> [WORK TO COMPLETE]: Whenever a line below holds the word "execution", count it; please give only the final number.

> [INPUT MATERIAL]:
========================================================================

/-- The command as the entry's start reads it from the scratchpad: a RATT its query rows and bitmap, a KAPP its rows. -/
def State.attRead (s : State) (c : Cmd) : AttCmd :=
  let cl := spadOf c.sid
  let d := BitVec.ofNat 512 (s.spadRead cl (c.gs.getD 0 0) 64)
  { cmd := { c with start := some s.now }, die := descFld d 2 1, ctx := descFld d 0 2, seq := descFld d 4 4, desc := d,
    part := c.part, gen := c.gen, untimed := (match c.ins with
      | .ratt _ _ u => u == 1
      | _ => false) }
def State.attData (s : State) (a : AttCmd) : AttCmd :=
  let cl := spadOf a.cmd.sid
  match a.cmd.ins with
  | .ratt _ _ _ =>
    { a with
      q := (List.range a.rows).flatMap (fun r => s.spadRow cl (descFld a.desc 24 8 % 2 ^ 22 + r * valStride a.hw) (2 * a.hw))
      bitmap := if a.mask = 2 ∧ a.keys ≤ 65536 then s.spadRow cl (descFld a.desc 40 8 % 2 ^ 22) (cdiv a.keys 8) else [] }
  | .kapp _ _ =>
    let n := if a.keys ≤ 65536 then a.keys else 0
    let ks := keyStride a.kfmt a.hw
    let ka := descFld a.desc 24 8 % 2 ^ 22
    let va := descFld a.desc 32 8 % 2 ^ 22
    let vs := valStride a.hw
    { a with
      k := (List.range n).flatMap (fun j => s.spadRow cl (ka + j * ks) ks)
      ktags := (List.range (n * (ks / 64))).map (fun i => s.spadTag cl ((ka + 64 * i) % Config.spadBytes))
      q := (List.range n).flatMap (fun j => s.spadRow cl (va + j * vs) vs)
      vtags := (List.range (n * (vs / 64))).map (fun i => s.spadTag cl ((va + 64 * i) % Config.spadBytes)) }
  | _ => a

/-- The bytes that an entry reads at S beside its descriptor: address and length. -/
def AttCmd.spans (a : AttCmd) : List (Nat × Nat) :=
  match a.cmd.ins with
  | .ratt _ _ _ =>
    (List.range a.rows).map (fun r => (descFld a.desc 24 8 % 2 ^ 22 + r * valStride a.hw, 2 * a.hw)) ++
      (if a.mask = 2 ∧ a.keys ≤ 65536 then [(descFld a.desc 40 8 % 2 ^ 22, cdiv a.keys 8)] else [])
  | .kapp _ _ =>
    let n := if a.keys ≤ 65536 then a.keys else 0
    [(descFld a.desc 24 8 % 2 ^ 22, n * keyStride a.kfmt a.hw), (descFld a.desc 32 8 % 2 ^ 22, n * valStride a.hw)]
  | _ => []
/-- Uncorrectable blocks among what an entry reads at S are recorded (R334). -/
def State.noteSpans (s : State) (sid : Nat) (l : List (Nat × Nat)) : State :=
  l.foldl (fun s x => s.noteSpadRow sid 7 (spadOf sid) x.1 x.2) s

/-- An attention entry starts at S. -/
def State.startAttention (s : State) (c : Cmd) : State :=
  let a := s.attRead c
  let bad := s.attFails a
  let s := s.noteSpans c.sid ((c.gs.getD 0 0, 64) :: if bad then [] else a.spans)
  let s := s.updCmd c.sid c.id (fun x => { x with start := some s.now })
  match c.ins with
  | .ratt _ _ _ =>
    let promise := s.now + 126 + (a.work - 64) + a.wr
    let a := { a with promise := promise }
    let s := s.outstanding c.sid { id := c.id, kind := 7, issue := c.issue }
    let s := if a.untimed then s else
      s.push { cyc := promise, cls := 2, key := c.sid, ins := .arrivalViolation,
               arg := .access { id := c.id, sid := c.sid, col := 7 } }
    if bad then s.rattEnds a promise 3
    else
      let a := s.attData a
      s.push { cyc := s.now + 38, cls := 8, key := c.sid, ins := .attentionCommandArrival, arg := .att a }
  | _ =>
    let a := if bad then a else s.attData a
    let sent := if bad then 0 else match c.ins with
      | .kapp _ _ => a.keys * (keyStride a.kfmt a.hw + valStride a.hw)
      | _ => 0
    let late := (s.ctx a.die a.ctx).exp && !bad
    let k := s.now + 36 + cdiv sent 2048 + (if late then s.drawVal else 0)
    let s := if late then s.drew else s
    (s.push { cyc := k, cls := 4, key := engineKey c.sid c.issue, ins := .attentionAccept,
              arg := .records a (if bad then 3 else 0) [] }).doneAt k c.sid c.id .attentionAccept

/-! ## Sequence order (R362) -/

/-- δ of R362. -/
def Ctx.delta (c : Ctx) (n : Nat) : Nat := (n + 2 ^ 32 - c.next % 2 ^ 32) % 2 ^ 32

/-- A command that can no longer execute: a RATT fails, any other sets BROKEN where `breaks`. -/
def State.attDrop (s : State) (a : AttCmd) (breaks : Bool) : State :=
  match a.cmd.ins with
  | .ratt _ _ _ => s.rattEnds a (max a.promise s.now) 3
  | _ => if breaks then s.updCtx a.die a.ctx (fun c => { c with broken := true }) else s

/-- The row of a command's execution. -/
def AttCmd.row (a : AttCmd) : Instr := match a.cmd.ins with
  | .ratt _ _ _ => .rattAdmission
  | .kapp _ _ => .kappExecute
  | _ => .krelExecute

/-- Commands in the window whose SEQ is used are dropped; the one whose turn it is executes. -/
def State.nextTurn (s : State) (die n : Nat) : State :=
  let c := s.ctx die n
  let gone := c.window.filter (fun a => decide (32 ≤ c.delta a.seq))
  let s := s.updCtx die n (fun c => { c with window := c.window.filter (fun a => !decide (32 ≤ c.delta a.seq)) })
  let s := gone.foldl (fun s a => s.attDrop a true) s
  match (s.ctx die n).window.find? (fun a => a.seq == c.next % 2 ^ 32) with
  | none => s
  | some a => s.push { cyc := s.now, cls := 8, key := ctxKey die n, ins := a.row, arg := .att a }

/-- A command reaches its die. -/
def State.attArrive (s : State) (a : AttCmd) : State :=
  if s.stale a.cmd then s
  else if (match a.cmd.ins with | .krel _ _ => a.plist == 0xFFFF | _ => false) then
    s.push { cyc := s.now, cls := 8, key := ctxKey a.die a.ctx, ins := .contextControl, arg := .att a }
  else if 32 ≤ (s.ctx a.die a.ctx).delta a.seq ∨
      (s.ctx a.die a.ctx).window.any (fun x => x.seq == a.seq) then s.attDrop a true
  else (s.updCtx a.die a.ctx (fun c => { c with window := c.window ++ [a] })).nextTurn a.die a.ctx

/-- ATTENTION_COMMAND_ARRIVAL (R362). -/
def execAttentionCommandArrival (s : State) : Host.Outcome State Fault Refusal :=
  match s.arg with
  | .att a => .next (s.attArrive a)
  | _ => .next s

/-- ATTENTION_ACCEPT (R236, R237): KSTAT is written in the done cycle; an accepted command reaches its context. -/
def execAttentionAccept (s : State) : Host.Outcome State Fault Refusal :=
  match s.arg with
  | .records a stat _ =>
    if s.stale a.cmd then .next s
    else
      let s := s.spadWrite (spadOf a.cmd.sid) (a.cmd.gs.getD 0 0 + 48) 8 stat 0x7F00
      .next (if stat = 0 then s.attArrive a else s)
  | .cmd sid id => .next (s.entryDone sid id)
  | _ => .next s

/-- Whether it is the command's turn; it leaves the window with its execution, and NEXT advances. -/
def State.onTurn (s : State) (a : AttCmd) : Bool :=
  !s.stale a.cmd && (s.ctx a.die a.ctx).next % 2 ^ 32 == a.seq && (s.ctx a.die a.ctx).window.contains a
def State.tookTurn (s : State) (a : AttCmd) : State :=
  (s.updCtx a.die a.ctx (fun c => { c with window := c.window.erase a, next := (c.next + 1) % 2 ^ 32 })).nextTurn a.die a.ctx
def State.breakCtx (s : State) (a : AttCmd) : State := s.updCtx a.die a.ctx (fun c => { c with broken := true })

/-! ## Appends and releases (R363 to R365) -/

/-- The rows of a KAPP join their list. -/
def State.append (s : State) (a : AttCmd) : State :=
  let l := s.plist a.die a.plist
  let part := (s.ctx a.die a.ctx).owner
  if l.fixed ∧ (l.owner ≠ a.ctx ∨ l.kfmt ≠ a.kfmt ∨ l.hw ≠ a.hw) then s.breakCtx a
  else if 65536 < l.len + a.keys then s.breakCtx a
  else
    let first := l.pages
    match s.takePages a.die part first (cdiv (l.len + a.keys) 64 - first) with
    | none => s.breakCtx a
    | some (cold, s) =>
      -- the pages of the list itself may have been made cold to free HBM4E pages
      let l := { s.plist a.die a.plist with fixed := true, owner := a.ctx, kfmt := a.kfmt, hw := a.hw }
      let ks := keyStride a.kfmt a.hw
      let vs := valStride a.hw
      let l := (List.range a.keys).foldl (fun (l : PList) j => { l with
        len := l.len + 1
        krow := Fm.set l.krow l.len ((a.k.drop (j * ks)).take ks)
        ktag := Fm.set l.ktag l.len ((a.ktags.drop (j * (ks / 64))).take (ks / 64))
        vrow := Fm.set l.vrow l.len ((a.q.drop (j * vs)).take vs)
        vtag := Fm.set l.vtag l.len ((a.vtags.drop (j * (vs / 64))).take (vs / 64)) }) l
      s.setPlist a.die a.plist { l with cold := l.cold ++ cold }

/-- KAPP_EXECUTE (R362 to R364). -/
def execKappExecute (s : State) : Host.Outcome State Fault Refusal :=
  match s.arg with
  | .att a => .next (if s.onTurn a then (s.append a).tookTurn a else s)
  | _ => .next s

/-- KREL_EXECUTE (R365): it waits until the RATTs of its context before it have finished reading. -/
def execKrelExecute (s : State) : Host.Outcome State Fault Refusal :=
  match s.arg with
  | .att a =>
    let busy := ((s.ctx a.die a.ctx).reading.filter (fun r => decide (s.now < r.2))).foldl (fun m r => max m r.2) 0
    if !s.onTurn a then .next s
    else if s.now < busy then
      .next (s.push { cyc := busy, cls := 8, key := ctxKey a.die a.ctx, ins := .krelExecute, arg := .att a })
    else
      let l := s.plist a.die a.plist
      .next ((if !l.fixed then s else if l.owner ≠ a.ctx then s.breakCtx a else s.freeList a.die a.plist).tookTurn a)
  | _ => .next s

/-- The partition's share of engine cycles on a die (R365). -/
def State.attShare (s : State) (part die : Nat) : Nat := 16384 * bits ((s.part part).get (0x1E0 + 4 * (die - 4)) 4) 16 16 / 4096

/-- CONTEXT_CONTROL (R365): the context's lists are freed, BROKEN is cleared, NEXT and RESV set, and the waiting commands judged
again under the new NEXT. -/
def execContextControl (s : State) : Host.Outcome State Fault Refusal :=
  match s.arg with
  | .att a =>
    if s.stale a.cmd then .next s
    else
      let die := a.die
      let s := (s.plists.filter (fun e => e.1 / 65536 == die && e.2.fixed && e.2.owner == a.ctx)).foldl
        (fun s e => s.freeList die (e.1 % 65536)) s
      let part := (s.ctx die a.ctx).owner
      let used := (s.ctxs.filter (fun e => e.1 / 4096 == die && e.1 % 4096 != a.ctx && e.2.v && e.2.owner == part)).foldl
        (fun n e => n + e.2.resv) 0
      let s := s.updCtx die a.ctx (fun c => { c with
        broken := false, next := (a.seq + 1) % 2 ^ 32, resv := min (a.keys % 65536) (s.attShare part die - used) })
      let c := s.ctx die a.ctx
      let keep (x : AttCmd) : Bool := decide (1 ≤ c.delta x.seq ∧ c.delta x.seq ≤ 31)
      let s := s.updCtx die a.ctx (fun c => { c with window := c.window.filter keep })
      let s := (c.window.filter (fun x => !keep x)).foldl (fun s x => s.attDrop x false) s
      .next ((s.nextTurn die a.ctx).push
        { cyc := s.nextMultiple (s.now + 1) 1024, cls := 0, key := ctxKey die a.ctx, ins := .attentionCreditRefill,
          arg := .id (ctxKey die a.ctx) })
  | _ => .next s

/-- ATTENTION_CREDIT_REFILL (R367): at each Beacon multiple of 1,024. -/
def execAttentionCreditRefill (s : State) : Host.Outcome State Fault Refusal :=
  match s.arg with
  | .id k =>
    let s := s.updCtx (k / 4096) (k % 4096) (fun c => { c with credit := min c.resv (c.credit + c.resv) })
    let c := s.ctx (k / 4096) (k % 4096)
    .next (if c.resv != 0 then
      s.push { cyc := s.nextMultiple (s.now + 1) 1024, cls := 0, key := k, ins := .attentionCreditRefill, arg := .id k }
      else s)
  | _ => .next s

/-! ## The partial result (R366) -/

/-- Element `d` of a row of bytes, `n` bytes wide. -/
def rowElem (l : List Nat) (n d : Nat) : Nat := ofBytes ((l.drop (n * d)).take n)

========================================================================

> [FINISHED TASK]: 2